● **Saved data entries**
-- ==== Sys2Proof/Decode.lean ====
section
/-! DEFINITION. The decoder, from bits to an instruction or a named rejection, and the encoder (R89 to R99).
Bit n of an instruction is bit n of the number: the halfword at the PC is bits [15:0], the next one bits [31:16].
The decoder is marked noncomputable only because compiled Lean code cannot hold a type of more than 244
constructors that carry data; Lean's kernel evaluates it. -/

namespace Sys2Proof

/-- Why bits are no instruction. Every one of them traps with ILLEGAL (R99), except `truncated`. -/
inductive Reject where
  | reservedMajor              -- a major opcode of 0x2A to 0x3F
  | reservedFunction           -- an fn, cond, op or flags value not listed for its group
  | unusedField                -- a field that the instruction does not use is not 0
  | reservedValue              -- a field whose value is reserved: a format, rounding or width
  | limit (r : IllFormed)      -- a limit stated for a register or immediate field
  | truncated                  -- fewer bytes than the instruction has
  deriving DecidableEq, Repr

/-- Bits [lo + n - 1 : lo] of a number. -/
def bitsAt (w lo n : Nat) : Nat := w / 2 ^ lo % 2 ^ n

/-- A field of n bits as a number below 2^n. -/
def finAt (w lo n : Nat) : Fin (2 ^ n) := ⟨bitsAt w lo n, Nat.mod_lt _ (Nat.two_pow_pos n)⟩

/-- A field of n bits as a bit vector. -/
def bvAt (w lo n : Nat) : BitVec n := BitVec.ofNat n (bitsAt w lo n)

/-- A field of one bit. -/
def bitAt (w lo : Nat) : Bool := bitsAt w lo 1 = 1

/-- The code of each value (R117). -/
def PWidth.code : PWidth → Nat
  | .b8 => 0
  | .h16 => 1
  | .w32 => 2

/-- The value with a code, or nothing for a reserved code (R117). -/
def PWidth.ofCode : Nat → Option PWidth
  | 0 => some .b8
  | 1 => some .h16
  | 2 => some .w32
  | _ => none

/-- The code of each value (R166). -/
def FpFmt.code : FpFmt → Nat
  | .fp32 => 0
  | .fp16 => 1
  | .bf16 => 2

/-- The value with a code, or nothing for a reserved code (R166). -/
def FpFmt.ofCode : Nat → Option FpFmt
  | 0 => some .fp32
  | 1 => some .fp16
  | 2 => some .bf16
  | _ => none

/-- The code of each value (R81). -/
def Rm.code : Rm → Nat
  | .rne => 0
  | .rtz => 1
  | .rdn => 2
  | .rup => 3
  | .sr => 4

/-- The value with a code, or nothing for a reserved code (R81). -/
def Rm.ofCode : Nat → Option Rm
  | 0 => some .rne
  | 1 => some .rtz
  | 2 => some .rdn
  | 3 => some .rup
  | 4 => some .sr
  | _ => none

/-- The code of each value (R90). -/
def MemOrder.code : MemOrder → Nat
  | .plain => 0
  | .acquire => 1
  | .release => 2
  | .sequential => 3

/-- The value with a code; every code of the field has one (R90). -/
def MemOrder.ofCode : Nat → MemOrder
  | 0 => .plain
  | 1 => .acquire
  | 2 => .release
  | _ => .sequential

/-- The code of each value (R90). -/
def MemSize.code : MemSize → Nat
  | .byte => 0
  | .half => 1
  | .word => 2
  | .double => 3

/-- The value with a code; every code of the field has one (R90). -/
def MemSize.ofCode : Nat → MemSize
  | 0 => .byte
  | 1 => .half
  | 2 => .word
  | _ => .double

/-- The code of each value (R148). -/
def Fmt.code : Fmt → Nat
  | .int8 => 0
  | .uint8 => 1
  | .int16 => 2
  | .uint16 => 3
  | .int32 => 4
  | .int4 => 5
  | .uint4 => 6
  | .int2 => 7
  | .bps8 => 8
  | .bpu8 => 9
  | .bps16 => 10
  | .bpu16 => 11
  | .fp32 => 12
  | .fp16 => 13
  | .bf16 => 14
  | .fp8a => 15
  | .fp8b => 16
  | .fp6a => 17
  | .fp6b => 18
  | .fp4 => 19
  | .ci16 => 20
  | .ci8 => 21
  | .cf16 => 22
  | .bsint8 => 23
  | .bsfp8a => 24
  | .bsfp6a => 25
  | .bsfp4 => 26
  | .bsint4 => 27
  | .acc32f => 28
  | .acc32i => 29
  | .acc64i => 30
  | .e8 => 31

/-- The value with a code; every code of the field has one (R148). -/
def Fmt.ofCode : Nat → Fmt
  | 0 => .int8
  | 1 => .uint8
  | 2 => .int16
  | 3 => .uint16
  | 4 => .int32
  | 5 => .int4
  | 6 => .uint4
  | 7 => .int2
  | 8 => .bps8
  | 9 => .bpu8
  | 10 => .bps16
  | 11 => .bpu16
  | 12 => .fp32
  | 13 => .fp16
  | 14 => .bf16
  | 15 => .fp8a
  | 16 => .fp8b
  | 17 => .fp6a
  | 18 => .fp6b
  | 19 => .fp4
  | 20 => .ci16
  | 21 => .ci8
  | 22 => .cf16
  | 23 => .bsint8
  | 24 => .bsfp8a
  | 25 => .bsfp6a
  | 26 => .bsfp4
  | 27 => .bsint4
  | 28 => .acc32f
  | 29 => .acc32i
  | 30 => .acc64i
  | _ => .e8

/-- The code of the rounding field of `cvt` (R94). -/
def CvtRound.code : CvtRound → Nat
  | .status => 0
  | .fixed m => m.code + 1

/-- The rounding field with a code; 6 and 7 are reserved (R94). -/
def CvtRound.ofCode : Nat → Option CvtRound
  | 0 => some .status
  | n + 1 => (Rm.ofCode n).map .fixed

/-- The pair of formats of `vcvt`, a number below 12 (R97). -/
def vcvtCode (n : Nat) : Option (Fin 12) := if h : n < 12 then some ⟨n, h⟩ else none

/-- An instruction that keeps its limits, or the limit that it breaks (R99). -/
def checked (i : Instr) : Except Reject Instr :=
  match i.illFormed with
  | none => .ok i
  | some r => .error (.limit r)

/-- An instruction with a field whose value may be reserved (R99). -/
def withField {α : Type} (o : Option α) (k : α → Except Reject Instr) : Except Reject Instr :=
  match o with
  | some x => k x
  | none => .error .reservedValue

/-- Decodes the group of major opcode 0x00 (R93 to R98). -/
noncomputable def decodeAluR (w : Nat) : Except Reject Instr :=
  match bitsAt w 24 8 with
  | 0 => checked (.add (finAt w 7 5) (finAt w 12 5) (finAt w 17 5) (bitAt w 22) (bitAt w 23))
  | 1 => checked (.sub (finAt w 7 5) (finAt w 12 5) (finAt w 17 5) (bitAt w 22) (bitAt w 23))
  | 2 => checked (.and (finAt w 7 5) (finAt w 12 5) (finAt w 17 5) (bitAt w 22) (bitAt w 23))
  | 3 => checked (.or (finAt w 7 5) (finAt w 12 5) (finAt w 17 5) (bitAt w 22) (bitAt w 23))
  | 4 => checked (.xor (finAt w 7 5) (finAt w 12 5) (finAt w 17 5) (bitAt w 22) (bitAt w 23))
  | 5 => checked (.sll (finAt w 7 5) (finAt w 12 5) (finAt w 17 5) (bitAt w 22) (bitAt w 23))
  | 6 => checked (.srl (finAt w 7 5) (finAt w 12 5) (finAt w 17 5) (bitAt w 22) (bitAt w 23))
  | 7 => checked (.sra (finAt w 7 5) (finAt w 12 5) (finAt w 17 5) (bitAt w 22) (bitAt w 23))
  | 8 => checked (.rot (finAt w 7 5) (finAt w 12 5) (finAt w 17 5) (bitAt w 22) (bitAt w 23))
  | 9 => checked (.min (finAt w 7 5) (finAt w 12 5) (finAt w 17 5) (bitAt w 22) (bitAt w 23))
  | 10 => checked (.max (finAt w 7 5) (finAt w 12 5) (finAt w 17 5) (bitAt w 22) (bitAt w 23))
  | 11 => checked (.minu (finAt w 7 5) (finAt w 12 5) (finAt w 17 5) (bitAt w 22) (bitAt w 23))
  | 12 => checked (.maxu (finAt w 7 5) (finAt w 12 5) (finAt w 17 5) (bitAt w 22) (bitAt w 23))
  | 13 => checked (.slt (finAt w 7 5) (finAt w 12 5) (finAt w 17 5) (bitAt w 22) (bitAt w 23))
  | 14 => checked (.sltu (finAt w 7 5) (finAt w 12 5) (finAt w 17 5) (bitAt w 22) (bitAt w 23))
  | 15 => checked (.seq (finAt w 7 5) (finAt w 12 5) (finAt w 17 5) (bitAt w 22) (bitAt w 23))
  | 16 => checked (.sel (finAt w 7 5) (finAt w 12 5) (finAt w 17 5) (bitAt w 22) (bitAt w 23))
  | 17 => if bitsAt w 17 5 = 0 then checked (.extSB (finAt w 7 5) (finAt w 12 5) (bitAt w 22) (bitAt w 23))
    else .error .unusedField
  | 18 => if bitsAt w 17 5 = 0 then checked (.extSH (finAt w 7 5) (finAt w 12 5) (bitAt w 22) (bitAt w 23))
    else .error .unusedField
  | 19 => if bitsAt w 17 5 = 0 then checked (.extSW (finAt w 7 5) (finAt w 12 5) (bitAt w 22) (bitAt w 23))
    else .error .unusedField
  | 20 => if bitsAt w 17 5 = 0 then checked (.extZB (finAt w 7 5) (finAt w 12 5) (bitAt w 22) (bitAt w 23))
    else .error .unusedField
  | 21 => if bitsAt w 17 5 = 0 then checked (.extZH (finAt w 7 5) (finAt w 12 5) (bitAt w 22) (bitAt w 23))
    else .error .unusedField
  | 22 => if bitsAt w 17 5 = 0 then checked (.extZW (finAt w 7 5) (finAt w 12 5) (bitAt w 22) (bitAt w 23))
    else .error .unusedField
  | _ => .error .reservedFunction

/-- Decodes the group of major opcode 0x01 (R93 to R98). -/
noncomputable def decodeAddi (w : Nat) : Except Reject Instr :=
  checked (.addi (finAt w 7 5) (finAt w 12 5) (bvAt w 18 14) (bitAt w 17))

/-- Decodes the group of major opcode 0x02 (R93 to R98). -/
noncomputable def decodeAndi (w : Nat) : Except Reject Instr :=
  checked (.andi (finAt w 7 5) (finAt w 12 5) (bvAt w 18 14) (bitAt w 17))

/-- Decodes the group of major opcode 0x03 (R93 to R98). -/
noncomputable def decodeOri (w : Nat) : Except Reject Instr :=
  checked (.ori (finAt w 7 5) (finAt w 12 5) (bvAt w 18 14) (bitAt w 17))

/-- Decodes the group of major opcode 0x04 (R93 to R98). -/
noncomputable def decodeXori (w : Nat) : Except Reject Instr :=
  checked (.xori (finAt w 7 5) (finAt w 12 5) (bvAt w 18 14) (bitAt w 17))

/-- Decodes the group of major opcode 0x05 (R93 to R98). -/
noncomputable def decodeShiftImm (w : Nat) : Except Reject Instr :=
  match bitsAt w 24 8 with
  | 0 => checked (.slli (finAt w 7 5) (finAt w 12 5) (bvAt w 18 6) (bitAt w 17))
  | 1 => checked (.srli (finAt w 7 5) (finAt w 12 5) (bvAt w 18 6) (bitAt w 17))
  | 2 => checked (.srai (finAt w 7 5) (finAt w 12 5) (bvAt w 18 6) (bitAt w 17))
  | 3 => checked (.roti (finAt w 7 5) (finAt w 12 5) (bvAt w 18 6) (bitAt w 17))
  | _ => .error .reservedFunction

/-- Decodes the group of major opcode 0x06 (R93 to R98). -/
noncomputable def decodeSlti (w : Nat) : Except Reject Instr :=
  checked (.slti (finAt w 7 5) (finAt w 12 5) (bvAt w 18 14) (bitAt w 17))

/-- Decodes the group of major opcode 0x07 (R93 to R98). -/
noncomputable def decodeSltiu (w : Nat) : Except Reject Instr :=
  checked (.sltiu (finAt w 7 5) (finAt w 12 5) (bvAt w 18 14) (bitAt w 17))

/-- Decodes the group of major opcode 0x08 (R93 to R98). -/
noncomputable def decodeLui (w : Nat) : Except Reject Instr :=
  checked (.lui (finAt w 7 5) (bvAt w 12 20))

/-- Decodes the group of major opcode 0x09 (R93 to R98). -/
noncomputable def decodeAddpc (w : Nat) : Except Reject Instr :=
  checked (.addpc (finAt w 7 5) (bvAt w 12 20))

/-- Decodes the group of major opcode 0x0A (R93 to R98). -/
noncomputable def decodeMulDiv (w : Nat) : Except Reject Instr :=
  match bitsAt w 24 8 with
  | 0 => checked (.mul (finAt w 7 5) (finAt w 12 5) (finAt w 17 5) (bitAt w 22) (bitAt w 23))
  | 1 => checked (.mulh (finAt w 7 5) (finAt w 12 5) (finAt w 17 5) (bitAt w 22) (bitAt w 23))
  | 2 => checked (.mulhu (finAt w 7 5) (finAt w 12 5) (finAt w 17 5) (bitAt w 22) (bitAt w 23))
  | 3 => checked (.div (finAt w 7 5) (finAt w 12 5) (finAt w 17 5) (bitAt w 22) (bitAt w 23))
  | 4 => checked (.divu (finAt w 7 5) (finAt w 12 5) (finAt w 17 5) (bitAt w 22) (bitAt w 23))
  | 5 => checked (.rem (finAt w 7 5) (finAt w 12 5) (finAt w 17 5) (bitAt w 22) (bitAt w 23))
  | 6 => checked (.remu (finAt w 7 5) (finAt w 12 5) (finAt w 17 5) (bitAt w 22) (bitAt w 23))
  | _ => .error .reservedFunction

/-- Decodes the group of major opcode 0x0B (R93 to R98). -/
noncomputable def decodePsimd (w : Nat) : Except Reject Instr :=
  match bitsAt w 26 6 with
  | 0 => withField (PWidth.ofCode (bitsAt w 24 2)) fun xw => checked (.padd (finAt w 7 5) (finAt w 12 5) (finAt w 17 5) xw (bitAt w 22) (bitAt w 23))
  | 1 => withField (PWidth.ofCode (bitsAt w 24 2)) fun xw => checked (.paddSs (finAt w 7 5) (finAt w 12 5) (finAt w 17 5) xw (bitAt w 22) (bitAt w 23))
  | 2 => withField (PWidth.ofCode (bitsAt w 24 2)) fun xw => checked (.paddUs (finAt w 7 5) (finAt w 12 5) (finAt w 17 5) xw (bitAt w 22) (bitAt w 23))
  | 3 => withField (PWidth.ofCode (bitsAt w 24 2)) fun xw => checked (.psub (finAt w 7 5) (finAt w 12 5) (finAt w 17 5) xw (bitAt w 22) (bitAt w 23))
  | 4 => withField (PWidth.ofCode (bitsAt w 24 2)) fun xw => checked (.psubSs (finAt w 7 5) (finAt w 12 5) (finAt w 17 5) xw (bitAt w 22) (bitAt w 23))
  | 5 => withField (PWidth.ofCode (bitsAt w 24 2)) fun xw => checked (.psubUs (finAt w 7 5) (finAt w 12 5) (finAt w 17 5) xw (bitAt w 22) (bitAt w 23))
  | 6 => withField (PWidth.ofCode (bitsAt w 24 2)) fun xw => checked (.pmul (finAt w 7 5) (finAt w 12 5) (finAt w 17 5) xw (bitAt w 22) (bitAt w 23))
  | 7 => withField (PWidth.ofCode (bitsAt w 24 2)) fun xw => checked (.pmulSs (finAt w 7 5) (finAt w 12 5) (finAt w 17 5) xw (bitAt w 22) (bitAt w 23))
  | 8 => withField (PWidth.ofCode (bitsAt w 24 2)) fun xw => checked (.pmin (finAt w 7 5) (finAt w 12 5) (finAt w 17 5) xw (bitAt w 22) (bitAt w 23))
  | 9 => withField (PWidth.ofCode (bitsAt w 24 2)) fun xw => checked (.pminU (finAt w 7 5) (finAt w 12 5) (finAt w 17 5) xw (bitAt w 22) (bitAt w 23))
  | 10 => withField (PWidth.ofCode (bitsAt w 24 2)) fun xw => checked (.pmax (finAt w 7 5) (finAt w 12 5) (finAt w 17 5) xw (bitAt w 22) (bitAt w 23))
  | 11 => withField (PWidth.ofCode (bitsAt w 24 2)) fun xw => checked (.pmaxU (finAt w 7 5) (finAt w 12 5) (finAt w 17 5) xw (bitAt w 22) (bitAt w 23))
  | 12 => withField (PWidth.ofCode (bitsAt w 24 2)) fun xw => checked (.pshLl (finAt w 7 5) (finAt w 12 5) (finAt w 17 5) xw (bitAt w 22) (bitAt w 23))
  | 13 => withField (PWidth.ofCode (bitsAt w 24 2)) fun xw => checked (.pshRl (finAt w 7 5) (finAt w 12 5) (finAt w 17 5) xw (bitAt w 22) (bitAt w 23))
  | 14 => withField (PWidth.ofCode (bitsAt w 24 2)) fun xw => checked (.pshRa (finAt w 7 5) (finAt w 12 5) (finAt w 17 5) xw (bitAt w 22) (bitAt w 23))
  | 15 => withField (PWidth.ofCode (bitsAt w 24 2)) fun xw => checked (.pcmpEq (finAt w 7 5) (finAt w 12 5) (finAt w 17 5) xw (bitAt w 22) (bitAt w 23))
  | 16 => withField (PWidth.ofCode (bitsAt w 24 2)) fun xw => checked (.pcmpLt (finAt w 7 5) (finAt w 12 5) (finAt w 17 5) xw (bitAt w 22) (bitAt w 23))
  | 17 => withField (PWidth.ofCode (bitsAt w 24 2)) fun xw => checked (.pcmpLtu (finAt w 7 5) (finAt w 12 5) (finAt w 17 5) xw (bitAt w 22) (bitAt w 23))
  | 18 => withField (PWidth.ofCode (bitsAt w 24 2)) fun xw => checked (.pabsd (finAt w 7 5) (finAt w 12 5) (finAt w 17 5) xw (bitAt w 22) (bitAt w 23))
  | 19 => withField (PWidth.ofCode (bitsAt w 24 2)) fun xw => checked (.ppack (finAt w 7 5) (finAt w 12 5) (finAt w 17 5) xw (bitAt w 22) (bitAt w 23))
  | 20 => withField (PWidth.ofCode (bitsAt w 24 2)) fun xw => checked (.ppackSs (finAt w 7 5) (finAt w 12 5) (finAt w 17 5) xw (bitAt w 22) (bitAt w 23))
  | 21 => withField (PWidth.ofCode (bitsAt w 24 2)) fun xw => checked (.ppackUs (finAt w 7 5) (finAt w 12 5) (finAt w 17 5) xw (bitAt w 22) (bitAt w 23))
  | _ => .error .reservedFunction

● **The problem**
From the records above, give again exactly the lines running from the line with "0x0A (R93 to R98). -/" to the line with "checked (.mulhu (finAt", inclusive.

● **Result for this task**
/-- Decodes the group of major opcode 0x0A (R93 to R98). -/
noncomputable def decodeMulDiv (w : Nat) : Except Reject Instr :=
  match bitsAt w 24 8 with
  | 0 => checked (.mul (finAt w 7 5) (finAt w 12 5) (finAt w 17 5) (bitAt w 22) (bitAt w 23))
  | 1 => checked (.mulh (finAt w 7 5) (finAt w 12 5) (finAt w 17 5) (bitAt w 22) (bitAt w 23))
  | 2 => checked (.mulhu (finAt w 7 5) (finAt w 12 5) (finAt w 17 5) (bitAt w 22) (bitAt w 23))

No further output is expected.